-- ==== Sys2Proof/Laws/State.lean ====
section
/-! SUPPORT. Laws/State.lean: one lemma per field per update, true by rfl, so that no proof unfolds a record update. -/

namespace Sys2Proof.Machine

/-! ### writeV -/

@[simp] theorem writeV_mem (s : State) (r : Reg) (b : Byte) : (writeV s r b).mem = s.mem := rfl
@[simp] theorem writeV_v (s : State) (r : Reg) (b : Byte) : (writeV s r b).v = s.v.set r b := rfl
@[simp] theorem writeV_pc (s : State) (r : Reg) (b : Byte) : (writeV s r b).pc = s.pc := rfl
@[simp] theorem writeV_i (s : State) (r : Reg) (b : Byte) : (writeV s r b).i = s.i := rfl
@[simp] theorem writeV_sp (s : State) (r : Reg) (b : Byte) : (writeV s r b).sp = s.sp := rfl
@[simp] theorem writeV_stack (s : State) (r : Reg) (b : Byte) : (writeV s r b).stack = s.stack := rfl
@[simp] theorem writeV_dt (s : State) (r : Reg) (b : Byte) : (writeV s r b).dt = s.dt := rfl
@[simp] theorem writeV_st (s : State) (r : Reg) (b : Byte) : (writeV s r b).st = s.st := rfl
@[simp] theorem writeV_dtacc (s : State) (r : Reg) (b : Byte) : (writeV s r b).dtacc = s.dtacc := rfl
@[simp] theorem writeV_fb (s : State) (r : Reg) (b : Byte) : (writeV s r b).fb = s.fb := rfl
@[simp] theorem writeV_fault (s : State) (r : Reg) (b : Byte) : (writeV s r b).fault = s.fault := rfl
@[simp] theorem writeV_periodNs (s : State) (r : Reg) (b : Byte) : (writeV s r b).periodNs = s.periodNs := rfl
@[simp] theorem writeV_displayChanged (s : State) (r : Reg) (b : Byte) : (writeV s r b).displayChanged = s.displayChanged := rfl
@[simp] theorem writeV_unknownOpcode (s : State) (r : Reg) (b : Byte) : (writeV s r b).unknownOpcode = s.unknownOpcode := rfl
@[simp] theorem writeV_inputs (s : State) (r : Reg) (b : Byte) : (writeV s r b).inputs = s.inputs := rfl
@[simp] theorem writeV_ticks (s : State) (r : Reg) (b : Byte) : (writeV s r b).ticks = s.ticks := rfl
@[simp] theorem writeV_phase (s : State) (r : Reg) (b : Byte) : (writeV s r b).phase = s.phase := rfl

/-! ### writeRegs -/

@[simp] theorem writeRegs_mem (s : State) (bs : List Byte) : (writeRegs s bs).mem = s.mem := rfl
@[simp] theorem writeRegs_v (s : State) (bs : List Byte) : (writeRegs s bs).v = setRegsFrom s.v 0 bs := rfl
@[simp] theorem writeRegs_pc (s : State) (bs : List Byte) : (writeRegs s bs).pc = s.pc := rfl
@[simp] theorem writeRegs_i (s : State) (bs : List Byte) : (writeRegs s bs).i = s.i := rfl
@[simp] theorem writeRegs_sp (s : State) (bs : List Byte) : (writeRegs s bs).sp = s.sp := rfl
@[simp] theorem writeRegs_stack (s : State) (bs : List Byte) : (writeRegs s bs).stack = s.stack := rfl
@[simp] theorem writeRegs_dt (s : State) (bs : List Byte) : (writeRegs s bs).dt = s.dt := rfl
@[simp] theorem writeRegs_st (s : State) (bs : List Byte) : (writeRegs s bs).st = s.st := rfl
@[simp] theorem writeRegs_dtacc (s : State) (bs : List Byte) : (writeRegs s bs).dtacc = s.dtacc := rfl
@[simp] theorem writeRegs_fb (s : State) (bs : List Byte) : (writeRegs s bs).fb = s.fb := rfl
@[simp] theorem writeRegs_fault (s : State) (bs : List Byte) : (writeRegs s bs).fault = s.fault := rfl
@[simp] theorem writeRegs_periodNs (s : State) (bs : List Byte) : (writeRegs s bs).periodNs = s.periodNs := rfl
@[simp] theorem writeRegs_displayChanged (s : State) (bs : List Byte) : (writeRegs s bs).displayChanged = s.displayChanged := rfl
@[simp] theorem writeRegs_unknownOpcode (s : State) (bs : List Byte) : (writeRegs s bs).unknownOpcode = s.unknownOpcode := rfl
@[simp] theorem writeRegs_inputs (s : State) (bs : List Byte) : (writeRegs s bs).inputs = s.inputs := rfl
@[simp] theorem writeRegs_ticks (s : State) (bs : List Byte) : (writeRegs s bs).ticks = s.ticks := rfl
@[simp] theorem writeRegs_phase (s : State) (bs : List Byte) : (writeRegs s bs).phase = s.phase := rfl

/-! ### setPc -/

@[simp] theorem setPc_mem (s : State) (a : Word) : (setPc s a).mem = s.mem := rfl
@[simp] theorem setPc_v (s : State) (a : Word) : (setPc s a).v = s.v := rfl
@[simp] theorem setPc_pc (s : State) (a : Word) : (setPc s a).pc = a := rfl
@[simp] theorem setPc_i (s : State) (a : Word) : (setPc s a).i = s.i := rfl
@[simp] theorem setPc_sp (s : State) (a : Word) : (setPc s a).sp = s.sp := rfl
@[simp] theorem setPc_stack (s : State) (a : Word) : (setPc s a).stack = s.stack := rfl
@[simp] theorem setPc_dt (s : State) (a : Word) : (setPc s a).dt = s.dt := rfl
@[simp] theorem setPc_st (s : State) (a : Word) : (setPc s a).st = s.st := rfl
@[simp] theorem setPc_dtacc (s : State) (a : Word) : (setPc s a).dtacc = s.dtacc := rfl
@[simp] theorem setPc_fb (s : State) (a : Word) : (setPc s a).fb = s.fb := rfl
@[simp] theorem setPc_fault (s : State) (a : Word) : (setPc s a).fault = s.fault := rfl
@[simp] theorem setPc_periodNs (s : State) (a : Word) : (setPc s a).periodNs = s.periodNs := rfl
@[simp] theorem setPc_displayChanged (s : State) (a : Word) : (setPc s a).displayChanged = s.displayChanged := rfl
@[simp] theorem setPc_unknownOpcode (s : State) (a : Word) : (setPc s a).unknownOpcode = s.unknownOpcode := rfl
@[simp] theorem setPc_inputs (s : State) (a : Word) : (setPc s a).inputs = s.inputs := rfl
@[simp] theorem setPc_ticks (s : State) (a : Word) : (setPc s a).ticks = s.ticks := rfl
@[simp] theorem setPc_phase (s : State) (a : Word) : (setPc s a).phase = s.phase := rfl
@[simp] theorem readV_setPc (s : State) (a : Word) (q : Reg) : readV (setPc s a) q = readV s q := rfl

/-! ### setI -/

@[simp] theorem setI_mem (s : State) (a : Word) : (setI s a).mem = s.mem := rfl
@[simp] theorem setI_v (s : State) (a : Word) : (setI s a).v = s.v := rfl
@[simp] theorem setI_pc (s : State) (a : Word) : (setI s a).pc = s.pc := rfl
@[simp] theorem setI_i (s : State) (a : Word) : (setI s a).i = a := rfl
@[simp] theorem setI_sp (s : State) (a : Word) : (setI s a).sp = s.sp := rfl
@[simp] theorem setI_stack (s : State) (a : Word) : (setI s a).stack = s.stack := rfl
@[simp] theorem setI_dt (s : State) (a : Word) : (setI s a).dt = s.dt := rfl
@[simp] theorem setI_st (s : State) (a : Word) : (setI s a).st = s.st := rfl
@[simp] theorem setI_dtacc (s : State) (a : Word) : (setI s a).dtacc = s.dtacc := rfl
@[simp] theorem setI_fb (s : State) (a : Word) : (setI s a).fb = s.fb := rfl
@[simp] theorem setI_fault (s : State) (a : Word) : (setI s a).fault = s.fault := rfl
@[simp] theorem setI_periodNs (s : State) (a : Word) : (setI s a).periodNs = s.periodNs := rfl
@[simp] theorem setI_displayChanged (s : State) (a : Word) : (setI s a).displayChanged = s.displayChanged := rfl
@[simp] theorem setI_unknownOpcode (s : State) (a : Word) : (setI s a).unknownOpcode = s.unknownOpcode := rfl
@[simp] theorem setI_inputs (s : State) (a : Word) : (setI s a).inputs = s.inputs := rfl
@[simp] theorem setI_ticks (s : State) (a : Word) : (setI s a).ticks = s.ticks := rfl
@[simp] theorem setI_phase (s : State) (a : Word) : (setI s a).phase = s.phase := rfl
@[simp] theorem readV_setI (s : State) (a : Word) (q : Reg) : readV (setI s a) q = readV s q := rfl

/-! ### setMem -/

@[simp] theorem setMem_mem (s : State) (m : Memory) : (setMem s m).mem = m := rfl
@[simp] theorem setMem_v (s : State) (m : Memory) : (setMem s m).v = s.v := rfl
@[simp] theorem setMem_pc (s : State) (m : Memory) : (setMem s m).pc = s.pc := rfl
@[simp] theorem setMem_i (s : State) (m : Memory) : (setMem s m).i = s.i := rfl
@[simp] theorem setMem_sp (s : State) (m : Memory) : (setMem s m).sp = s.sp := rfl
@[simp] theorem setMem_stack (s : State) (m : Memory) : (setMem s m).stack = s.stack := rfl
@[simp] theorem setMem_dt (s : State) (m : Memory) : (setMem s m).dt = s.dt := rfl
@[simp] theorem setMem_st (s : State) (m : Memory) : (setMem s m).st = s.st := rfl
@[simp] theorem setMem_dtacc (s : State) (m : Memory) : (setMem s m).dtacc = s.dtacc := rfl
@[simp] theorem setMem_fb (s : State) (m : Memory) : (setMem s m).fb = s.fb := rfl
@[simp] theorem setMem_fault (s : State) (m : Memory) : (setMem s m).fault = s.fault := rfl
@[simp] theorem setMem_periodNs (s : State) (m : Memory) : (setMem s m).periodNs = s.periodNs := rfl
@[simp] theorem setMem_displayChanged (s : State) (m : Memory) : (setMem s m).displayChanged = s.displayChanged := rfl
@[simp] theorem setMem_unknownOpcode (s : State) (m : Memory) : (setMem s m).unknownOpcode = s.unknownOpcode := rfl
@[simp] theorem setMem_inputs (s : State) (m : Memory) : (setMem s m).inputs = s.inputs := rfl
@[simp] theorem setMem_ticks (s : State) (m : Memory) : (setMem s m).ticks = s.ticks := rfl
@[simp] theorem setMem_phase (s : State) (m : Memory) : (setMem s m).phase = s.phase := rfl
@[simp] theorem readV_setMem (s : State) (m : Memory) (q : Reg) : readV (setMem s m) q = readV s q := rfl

━━━━

• **HOW TO COMPLETE THIS TASK**
Begin with the first line of the records and finish with the line containing "b).dtacc = s.dtacc := rfl". Reproduce those lines exactly, both ends included, and nothing else.

• **REPLY TO THE TASK**
-- ==== Sys2Proof/Laws/State.lean ====
section
/-! SUPPORT. Laws/State.lean: one lemma per field per update, true by rfl, so that no proof unfolds a record update. -/

namespace Sys2Proof.Machine

/-! ### writeV -/

@[simp] theorem writeV_mem (s : State) (r : Reg) (b : Byte) : (writeV s r b).mem = s.mem := rfl
@[simp] theorem writeV_v (s : State) (r : Reg) (b : Byte) : (writeV s r b).v = s.v.set r b := rfl
@[simp] theorem writeV_pc (s : State) (r : Reg) (b : Byte) : (writeV s r b).pc = s.pc := rfl
@[simp] theorem writeV_i (s : State) (r : Reg) (b : Byte) : (writeV s r b).i = s.i := rfl
@[simp] theorem writeV_sp (s : State) (r : Reg) (b : Byte) : (writeV s r b).sp = s.sp := rfl
@[simp] theorem writeV_stack (s : State) (r : Reg) (b : Byte) : (writeV s r b).stack = s.stack := rfl
@[simp] theorem writeV_dt (s : State) (r : Reg) (b : Byte) : (writeV s r b).dt = s.dt := rfl
@[simp] theorem writeV_st (s : State) (r : Reg) (b : Byte) : (writeV s r b).st = s.st := rfl
@[simp] theorem writeV_dtacc (s : State) (r : Reg) (b : Byte) : (writeV s r b).dtacc = s.dtacc := rfl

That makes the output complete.